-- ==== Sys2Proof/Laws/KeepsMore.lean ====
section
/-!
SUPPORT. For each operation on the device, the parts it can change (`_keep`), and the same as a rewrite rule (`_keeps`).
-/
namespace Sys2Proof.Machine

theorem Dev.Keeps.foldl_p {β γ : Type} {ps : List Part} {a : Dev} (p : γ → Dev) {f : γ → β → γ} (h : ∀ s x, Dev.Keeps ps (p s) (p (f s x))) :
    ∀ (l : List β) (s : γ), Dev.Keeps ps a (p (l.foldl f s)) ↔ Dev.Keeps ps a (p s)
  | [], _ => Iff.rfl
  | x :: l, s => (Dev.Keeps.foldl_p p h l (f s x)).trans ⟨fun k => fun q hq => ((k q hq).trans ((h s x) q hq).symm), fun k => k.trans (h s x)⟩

WHAT IS EXPECTED: Look above for the line containing "s x, Dev.Keeps", then please write out that line and each one after it through the end, exactly, with nothing else.

YOUR SOLUTION:
theorem Dev.Keeps.foldl_p {β γ : Type} {ps : List Part} {a : Dev} (p : γ → Dev) {f : γ → β → γ} (h : ∀ s x, Dev.Keeps ps (p s) (p (f s x))) :
    ∀ (l : List β) (s : γ), Dev.Keeps ps a (p (l.foldl f s)) ↔ Dev.Keeps ps a (p s)
  | [], _ => Iff.rfl
  | x :: l, s => (Dev.Keeps.foldl_p p h l (f s x)).trans ⟨fun k => fun q hq => ((k q hq).trans ((h s x) q hq).symm), fun k => k.trans (h s x)⟩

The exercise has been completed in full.